-- ==== Sys2Proof/Laws/State.lean ====
section
/-! SUPPORT. One lemma per field of State for every named update, so that no proof unfolds one. -/

namespace Sys2Proof.Machine

@[simp] theorem tickSampled_sf (s : State) : (tickSampled s).sf = s.sf := rfl
@[simp] theorem tickSampled_mc (s : State) : (tickSampled s).mc = s.mc := rfl
@[simp] theorem tickSampled_status (s : State) : (tickSampled s).status = s.status := rfl
@[simp] theorem tickSampled_cmd (s : State) : (tickSampled s).cmd = s.cmd := rfl
@[simp] theorem tickSampled_ports (s : State) : (tickSampled s).ports = s.ports := rfl
@[simp] theorem tickSampled_reads (s : State) :
    (tickSampled s).reads = { s.reads with tick := s.reads.tick + 1 } := rfl
@[simp] theorem tickSampled_resp (s : State) : (tickSampled s).resp = s.resp := rfl
@[simp] theorem tickSampled_hosts (s : State) : (tickSampled s).hosts = s.hosts := rfl
@[simp] theorem tickSampled_resetIn (s : State) : (tickSampled s).resetIn = s.resetIn := rfl
@[simp] theorem tickSampled_choices (s : State) : (tickSampled s).choices = s.choices := rfl
@[simp] theorem tickSampled_build (s : State) : (tickSampled s).build = s.build := rfl

@[simp] theorem millisSampled_sf (s : State) : (millisSampled s).sf = s.sf := rfl
@[simp] theorem millisSampled_mc (s : State) : (millisSampled s).mc = s.mc := rfl
@[simp] theorem millisSampled_status (s : State) : (millisSampled s).status = s.status := rfl
@[simp] theorem millisSampled_cmd (s : State) : (millisSampled s).cmd = s.cmd := rfl
@[simp] theorem millisSampled_ports (s : State) : (millisSampled s).ports = s.ports := rfl
@[simp] theorem millisSampled_reads (s : State) :
    (millisSampled s).reads = { s.reads with millis := s.reads.millis + 1 } := rfl
@[simp] theorem millisSampled_resp (s : State) : (millisSampled s).resp = s.resp := rfl
@[simp] theorem millisSampled_hosts (s : State) : (millisSampled s).hosts = s.hosts := rfl
@[simp] theorem millisSampled_resetIn (s : State) : (millisSampled s).resetIn = s.resetIn := rfl
@[simp] theorem millisSampled_choices (s : State) : (millisSampled s).choices = s.choices := rfl
@[simp] theorem millisSampled_build (s : State) : (millisSampled s).build = s.build := rfl

@[simp] theorem randSampled_sf (s : State) : (randSampled s).sf = s.sf := rfl
@[simp] theorem randSampled_mc (s : State) : (randSampled s).mc = s.mc := rfl
@[simp] theorem randSampled_status (s : State) : (randSampled s).status = s.status := rfl
@[simp] theorem randSampled_cmd (s : State) : (randSampled s).cmd = s.cmd := rfl
@[simp] theorem randSampled_ports (s : State) : (randSampled s).ports = s.ports := rfl
@[simp] theorem randSampled_reads (s : State) :
    (randSampled s).reads = { s.reads with rand := s.reads.rand + 1 } := rfl
@[simp] theorem randSampled_resp (s : State) : (randSampled s).resp = s.resp := rfl
@[simp] theorem randSampled_hosts (s : State) : (randSampled s).hosts = s.hosts := rfl
@[simp] theorem randSampled_resetIn (s : State) : (randSampled s).resetIn = s.resetIn := rfl
@[simp] theorem randSampled_choices (s : State) : (randSampled s).choices = s.choices := rfl
@[simp] theorem randSampled_build (s : State) : (randSampled s).build = s.build := rfl

@[simp] theorem present_sf (r : Request) (s : State) : (present r s).sf = s.sf := rfl
@[simp] theorem present_mc (r : Request) (s : State) : (present r s).mc = s.mc := rfl
@[simp] theorem present_status (r : Request) (s : State) : (present r s).status = s.status := rfl
@[simp] theorem present_cmd (r : Request) (s : State) : (present r s).cmd = r.command := rfl
@[simp] theorem present_ports (r : Request) (s : State) : (present r s).ports = r.ports := rfl
@[simp] theorem present_reads (r : Request) (s : State) : (present r s).reads = ⟨0, 0, 0⟩ := rfl
@[simp] theorem present_resp (r : Request) (s : State) : (present r s).resp = s.resp := rfl
@[simp] theorem present_hosts (r : Request) (s : State) : (present r s).hosts = s.hosts := rfl
@[simp] theorem present_resetIn (r : Request) (s : State) : (present r s).resetIn = s.resetIn := rfl
@[simp] theorem present_choices (r : Request) (s : State) : (present r s).choices = s.choices := rfl
@[simp] theorem present_build (r : Request) (s : State) : (present r s).build = s.build := rfl

@[simp] theorem takeFrom_sf (h : Nat) (s : State) : (takeFrom h s).sf = s.sf := rfl
@[simp] theorem takeFrom_mc (h : Nat) (s : State) : (takeFrom h s).mc = s.mc := rfl
@[simp] theorem takeFrom_status (h : Nat) (s : State) : (takeFrom h s).status = s.status := rfl
@[simp] theorem takeFrom_cmd (h : Nat) (s : State) : (takeFrom h s).cmd = s.cmd := rfl
@[simp] theorem takeFrom_ports (h : Nat) (s : State) : (takeFrom h s).ports = s.ports := rfl
@[simp] theorem takeFrom_reads (h : Nat) (s : State) : (takeFrom h s).reads = s.reads := rfl
@[simp] theorem takeFrom_resp (h : Nat) (s : State) : (takeFrom h s).resp = s.resp := rfl
@[simp] theorem takeFrom_hosts (h : Nat) (s : State) :
    (takeFrom h s).hosts =
      s.hosts.modify h fun p => { p with issued := p.issued.tail, servedAt := s.choices + 1 } := rfl
@[simp] theorem takeFrom_resetIn (h : Nat) (s : State) : (takeFrom h s).resetIn = s.resetIn := rfl
@[simp] theorem takeFrom_choices (h : Nat) (s : State) : (takeFrom h s).choices = s.choices + 1 := rfl
@[simp] theorem takeFrom_build (h : Nat) (s : State) : (takeFrom h s).build = s.build := rfl

@[simp] theorem deliver_sf (h : Nat) (s : State) : (deliver h s).sf = s.sf := rfl
@[simp] theorem deliver_mc (h : Nat) (s : State) : (deliver h s).mc = s.mc := rfl
@[simp] theorem deliver_status (h : Nat) (s : State) : (deliver h s).status = s.status := rfl
@[simp] theorem deliver_cmd (h : Nat) (s : State) : (deliver h s).cmd = s.cmd := rfl
@[simp] theorem deliver_ports (h : Nat) (s : State) : (deliver h s).ports = s.ports := rfl
@[simp] theorem deliver_reads (h : Nat) (s : State) : (deliver h s).reads = s.reads := rfl
@[simp] theorem deliver_resp (h : Nat) (s : State) : (deliver h s).resp = s.resp := rfl
@[simp] theorem deliver_hosts (h : Nat) (s : State) :
    (deliver h s).hosts = s.hosts.modify h fun p => { p with answers := p.answers ++ [s.resp] } := rfl
@[simp] theorem deliver_resetIn (h : Nat) (s : State) : (deliver h s).resetIn = s.resetIn := rfl
@[simp] theorem deliver_choices (h : Nat) (s : State) : (deliver h s).choices = s.choices := rfl
@[simp] theorem deliver_build (h : Nat) (s : State) : (deliver h s).build = s.build := rfl

@[simp] theorem issue_sf (h : Nat) (r : Request) (s : State) : (issue h r s).sf = s.sf := rfl
@[simp] theorem issue_mc (h : Nat) (r : Request) (s : State) : (issue h r s).mc = s.mc := rfl
@[simp] theorem issue_status (h : Nat) (r : Request) (s : State) : (issue h r s).status = s.status := rfl
@[simp] theorem issue_cmd (h : Nat) (r : Request) (s : State) : (issue h r s).cmd = s.cmd := rfl
@[simp] theorem issue_ports (h : Nat) (r : Request) (s : State) : (issue h r s).ports = s.ports := rfl
@[simp] theorem issue_reads (h : Nat) (r : Request) (s : State) : (issue h r s).reads = s.reads := rfl
@[simp] theorem issue_resp (h : Nat) (r : Request) (s : State) : (issue h r s).resp = s.resp := rfl
@[simp] theorem issue_hosts (h : Nat) (r : Request) (s : State) :
    (issue h r s).hosts = s.hosts.modify h fun p => { p with issued := p.issued ++ [r] } := rfl
@[simp] theorem issue_resetIn (h : Nat) (r : Request) (s : State) : (issue h r s).resetIn = s.resetIn := rfl
@[simp] theorem issue_choices (h : Nat) (r : Request) (s : State) : (issue h r s).choices = s.choices := rfl
@[simp] theorem issue_build (h : Nat) (r : Request) (s : State) : (issue h r s).build = s.build := rfl

@[simp] theorem assertReset_sf (s : State) : (assertReset s).sf = s.sf := rfl
@[simp] theorem assertReset_mc (s : State) : (assertReset s).mc = s.mc := rfl
@[simp] theorem assertReset_status (s : State) : (assertReset s).status = s.status := rfl
@[simp] theorem assertReset_cmd (s : State) : (assertReset s).cmd = s.cmd := rfl
@[simp] theorem assertReset_ports (s : State) : (assertReset s).ports = s.ports := rfl
@[simp] theorem assertReset_reads (s : State) : (assertReset s).reads = s.reads := rfl
@[simp] theorem assertReset_resp (s : State) : (assertReset s).resp = s.resp := rfl
@[simp] theorem assertReset_hosts (s : State) : (assertReset s).hosts = s.hosts := rfl
@[simp] theorem assertReset_resetIn (s : State) : (assertReset s).resetIn = true := rfl
@[simp] theorem assertReset_choices (s : State) : (assertReset s).choices = s.choices := rfl
@[simp] theorem assertReset_build (s : State) : (assertReset s).build = s.build := rfl

@[simp] theorem okState_sf (s : State) (p : Payload) : (okState s p).sf = s.sf := rfl
@[simp] theorem okState_mc (s : State) (p : Payload) : (okState s p).mc = s.mc := rfl
@[simp] theorem okState_status (s : State) (p : Payload) : (okState s p).status = ⟨0, 0, s.status.errSeen⟩ := rfl
@[simp] theorem okState_cmd (s : State) (p : Payload) : (okState s p).cmd = s.cmd := rfl
@[simp] theorem okState_ports (s : State) (p : Payload) : (okState s p).ports = s.ports := rfl
@[simp] theorem okState_reads (s : State) (p : Payload) : (okState s p).reads = s.reads := rfl
@[simp] theorem okState_resp (s : State) (p : Payload) : (okState s p).resp = ⟨p, 0, 0⟩ := rfl
@[simp] theorem okState_hosts (s : State) (p : Payload) : (okState s p).hosts = s.hosts := rfl
@[simp] theorem okState_resetIn (s : State) (p : Payload) : (okState s p).resetIn = s.resetIn := rfl
@[simp] theorem okState_choices (s : State) (p : Payload) : (okState s p).choices = s.choices := rfl
@[simp] theorem okState_build (s : State) (p : Payload) : (okState s p).build = s.build := rfl

@[simp] theorem errState_sf (s : State) (c : BitVec 4) (i : Byte) : (errState s c i).sf = s.sf := rfl
@[simp] theorem errState_mc (s : State) (c : BitVec 4) (i : Byte) : (errState s c i).mc = s.mc := rfl
@[simp] theorem errState_status (s : State) (c : BitVec 4) (i : Byte) :
    (errState s c i).status = ⟨c, i, true⟩ := rfl
@[simp] theorem errState_cmd (s : State) (c : BitVec 4) (i : Byte) : (errState s c i).cmd = s.cmd := rfl
@[simp] theorem errState_ports (s : State) (c : BitVec 4) (i : Byte) : (errState s c i).ports = s.ports := rfl
@[simp] theorem errState_reads (s : State) (c : BitVec 4) (i : Byte) : (errState s c i).reads = s.reads := rfl
@[simp] theorem errState_resp (s : State) (c : BitVec 4) (i : Byte) :
    (errState s c i).resp = ⟨⟨zeroLanes, 0, 0, 0⟩, c, i⟩ := rfl
@[simp] theorem errState_hosts (s : State) (c : BitVec 4) (i : Byte) : (errState s c i).hosts = s.hosts := rfl
@[simp] theorem errState_resetIn (s : State) (c : BitVec 4) (i : Byte) :
    (errState s c i).resetIn = s.resetIn := rfl
@[simp] theorem errState_choices (s : State) (c : BitVec 4) (i : Byte) :
    (errState s c i).choices = s.choices := rfl
@[simp] theorem errState_build (s : State) (c : BitVec 4) (i : Byte) : (errState s c i).build = s.build := rfl

@[simp] theorem withFetchWord_sf (s : State) (n w : Nat) : (s.withFetchWord n w).sf = s.sf := rfl
@[simp] theorem withFetchWord_mc (s : State) (n w : Nat) : (s.withFetchWord n w).mc = s.mc := rfl
@[simp] theorem withFetchWord_status (s : State) (n w : Nat) : (s.withFetchWord n w).status = s.status := rfl
@[simp] theorem withFetchWord_cmd (s : State) (n w : Nat) : (s.withFetchWord n w).cmd = s.cmd := rfl
@[simp] theorem withFetchWord_ports (s : State) (n w : Nat) : (s.withFetchWord n w).ports = s.ports := rfl
@[simp] theorem withFetchWord_reads (s : State) (n w : Nat) : (s.withFetchWord n w).reads = s.reads := rfl
@[simp] theorem withFetchWord_resp (s : State) (n w : Nat) : (s.withFetchWord n w).resp = s.resp := rfl
@[simp] theorem withFetchWord_hosts (s : State) (n w : Nat) :
    (s.withFetchWord n w).hosts = onlyRequest ⟨{ s.cmd with word := tableWord n w }, s.ports⟩ s.hosts := rfl
@[simp] theorem withFetchWord_resetIn (s : State) (n w : Nat) : (s.withFetchWord n w).resetIn = false := rfl
@[simp] theorem withFetchWord_choices (s : State) (n w : Nat) : (s.withFetchWord n w).choices = s.choices := rfl
@[simp] theorem withFetchWord_build (s : State) (n w : Nat) : (s.withFetchWord n w).build = s.build := rfl

@[simp] theorem resetState_sf (s : State) : (resetState s).sf = SfUnit.reset := rfl
@[simp] theorem resetState_mc (s : State) : (resetState s).mc = McUnit.reset := rfl
@[simp] theorem resetState_status (s : State) : (resetState s).status = Status.reset := rfl
@[simp] theorem resetState_cmd (s : State) : (resetState s).cmd = State.reset.cmd := rfl
@[simp] theorem resetState_ports (s : State) : (resetState s).ports = State.reset.ports := rfl
@[simp] theorem resetState_reads (s : State) : (resetState s).reads = State.reset.reads := rfl
@[simp] theorem resetState_resp (s : State) : (resetState s).resp = State.reset.resp := rfl
@[simp] theorem resetState_hosts (s : State) :
    (resetState s).hosts = s.hosts.map fun p => { p with issued := [] } := rfl
@[simp] theorem resetState_resetIn (s : State) : (resetState s).resetIn = false := rfl
@[simp] theorem resetState_choices (s : State) : (resetState s).choices = s.choices + 1 := rfl
@[simp] theorem resetState_build (s : State) : (resetState s).build = s.build := rfl

@[simp] theorem statusOk_eq (st : Status) : statusOk st = ⟨0, 0, st.errSeen⟩ := rfl
@[simp] theorem statusErr_eq (e : ErrKind) (i : Byte) : statusErr e i = ⟨errCode e, i, true⟩ := rfl

end Sys2Proof.Machine
end

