/-- However a command ends, the status registers record its response, whose code exists. -/
theorem ends_status {sfMay mcMay : Prop} {s u : State} {o : Result} (h : Ends sfMay mcMay s o) (hu : o = .next u) :
    u.status = statusAfter s.status u.resp ∧ u.resp.err.toNat ≤ 8 := by
  rcases h with ⟨t, p, eq, -, hst, -, -⟩ | ⟨t, e, info, eq, -, -, -, -⟩ <;>
    obtain rfl := Host.Outcome.next.inj (eq.symm.trans hu)
  · simp [statusAfter, hst]
  · exact ⟨by simpa [statusAfter] using Or.inr (errCode_ne_zero e), (errCode_range e).2⟩

theorem execPresented_status {s u : State} (hu : execPresented s = .next u) :
    u.status = statusAfter s.status u.resp ∧ u.resp.err.toNat ≤ 8 := by
  obtain ⟨_, _, hends⟩ := execPresented_ends s
  exact ends_status hends hu

/-- A presented command establishes the status invariant, whatever the status registers held before. -/
theorem execPresented_statusInv {s u : State} (hu : execPresented s = .next u) : StatusInv u := by
  obtain ⟨hst, hle⟩ := execPresented_status hu
  rw [StatusInv, hst]
  exact ⟨hle, rfl, rfl, fun hne => by simpa [statusAfter] using .inr hne⟩

/-- Settles O19: of the steps that are not a reset only a command writes ERR_SEEN, and it never clears it. -/
theorem errSeenStaysUntilReset : Obligations.ErrSeenStaysUntilReset := by
  intro s t hstep hne hseen
  rcases step_cases s with ⟨-, -, -, heq⟩ | ⟨hreset, -, -⟩ | ⟨h, p, r, rest, u, -, -, -, hu, heq⟩ |
    ⟨h, p, -, -, -, -, heq⟩
  · obtain rfl := Host.Outcome.next.inj (heq.symm.trans hstep)
    exact hseen
  · exact absurd hreset hne
  · obtain rfl := Host.Outcome.next.inj (heq.symm.trans hstep)
    simp [(execPresented_status hu).1, statusAfter, hseen]
  · obtain rfl := Host.Outcome.next.inj (heq.symm.trans hstep)
    exact hseen

/-! ### What a command ends in, by the branches of its meaning -/

/-- The answer `o` is a next state, which meets `P`. -/
def EndsIn (P : State → Prop) (o : Result) : Prop := ∃ u, o = .next u ∧ P u

section
variable {P : State → Prop} {s u : State}

theorem endsIn_next {o : Result} (h : EndsIn P o) (hu : o = .next u) : P u := by
  obtain ⟨v, hv, hP⟩ := h
  obtain rfl := Host.Outcome.next.inj (hv.symm.trans hu)
  exact hP

theorem endsIn_respond {p : Payload} (h : P (okState s p)) : EndsIn P (respond p s) := ⟨_, rfl, h⟩

theorem endsIn_raise {e : ErrKind} {i : Byte} (h : P (errState s (errCode e) i)) : EndsIn P (raise e i s) := ⟨_, rfl, h⟩

theorem endsIn_ite {c : Prop} [Decidable c] {a b : Result} (ha : c → EndsIn P a) (hb : ¬ c → EndsIn P b) :
    EndsIn P (if c then a else b) := by
  split
  · exact ha ‹_›
  · exact hb ‹_›

theorem endsIn_gated {k : State → Result} (hno : P (errState s 7 0)) (hk : s.sf.cfgValid = true → EndsIn P (k s)) :
    EndsIn P (gated s k) :=
  endsIn_ite hk fun _ => endsIn_raise hno

theorem execSfConfig_endsIn (err : ∀ v, P (errState s 1 v))
    (ok : configViolations s.cmd.b = 0 → P (okState { s with sf := configured s.cmd.b } {})) :
    EndsIn P (execSfConfig s) :=
  endsIn_ite (fun _ => endsIn_raise (err _)) fun h => endsIn_respond (ok (not_not.1 h))

theorem execSfSetstate_endsIn (gate : P (errState s 7 0)) (err : ∀ v, P (errState s 4 v))
    (ok : s.sf.cfgValid = true → setstateViolations s.sf s.cmd.b s.cmd.c = 0 →
      P (okState { s with sf := { s.sf with lastTick := s.cmd.b, sequence := s.cmd.c.setWidth 31 } } {})) :
    EndsIn P (execSfSetstate s) :=
  endsIn_gated gate fun hc =>
    endsIn_ite (fun _ => endsIn_raise (err _)) fun h => endsIn_respond (ok hc (not_not.1 h))

theorem execMcSetstate_endsIn (err : P (errState s 4 1))
    (ok : P (okState { s with mc := ⟨setstatePrimed s.cmd, s.cmd.b, setstateRand s.cmd⟩ } {})) :
    EndsIn P (execMcSetstate s) :=
  endsIn_ite (fun _ => endsIn_raise err) fun _ => endsIn_respond ok

theorem execB32Enc_endsIn {n : Nat} (err : ∀ v, P (errState s 5 v)) (ok : ∀ p, P (okState s p)) :
    EndsIn P (execB32Enc n s) :=
  endsIn_ite (fun _ => endsIn_raise (err _)) fun _ => endsIn_respond (ok _)

theorem execB32Dec_endsIn {n : Nat} (len : ∀ v, P (errState s 5 v)) (arg : ∀ v, P (errState s 4 v))
    (ok : ∀ p, P (okState s p)) : EndsIn P (execB32Dec n s) := by
  refine endsIn_ite (fun _ => endsIn_raise (len _)) fun _ => ?_
  unfold decodeDigits
  split
  · exact endsIn_raise (arg _)
  · refine endsIn_ite (fun _ => ?_) fun _ => endsIn_respond (ok _)
    exact endsIn_ite (fun _ => endsIn_raise (arg _)) fun _ => endsIn_respond (ok _)

end

/-! ### The layout and minting-state invariants (R28, R32) -/

/-- What Inv says of the SF unit. -/
structure SfInv (sf : SfUnit) : Prop where
  layout : LayoutInv sf
  minting : MintingInv sf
########################################
> **HOW TO COMPLETE THIS TASK**: Filter the listing so that only lines holding the word "obtain" remain, and copy those lines.

> **ANSWER BOX**:
    obtain rfl := Host.Outcome.next.inj (eq.symm.trans hu)
  obtain ⟨_, _, hends⟩ := execPresented_ends s
  obtain ⟨hst, hle⟩ := execPresented_status hu
  · obtain rfl := Host.Outcome.next.inj (heq.symm.trans hstep)
  · obtain rfl := Host.Outcome.next.inj (heq.symm.trans hstep)
  · obtain rfl := Host.Outcome.next.inj (heq.symm.trans hstep)
  obtain ⟨v, hv, hP⟩ := h
  obtain rfl := Host.Outcome.next.inj (hv.symm.trans hu)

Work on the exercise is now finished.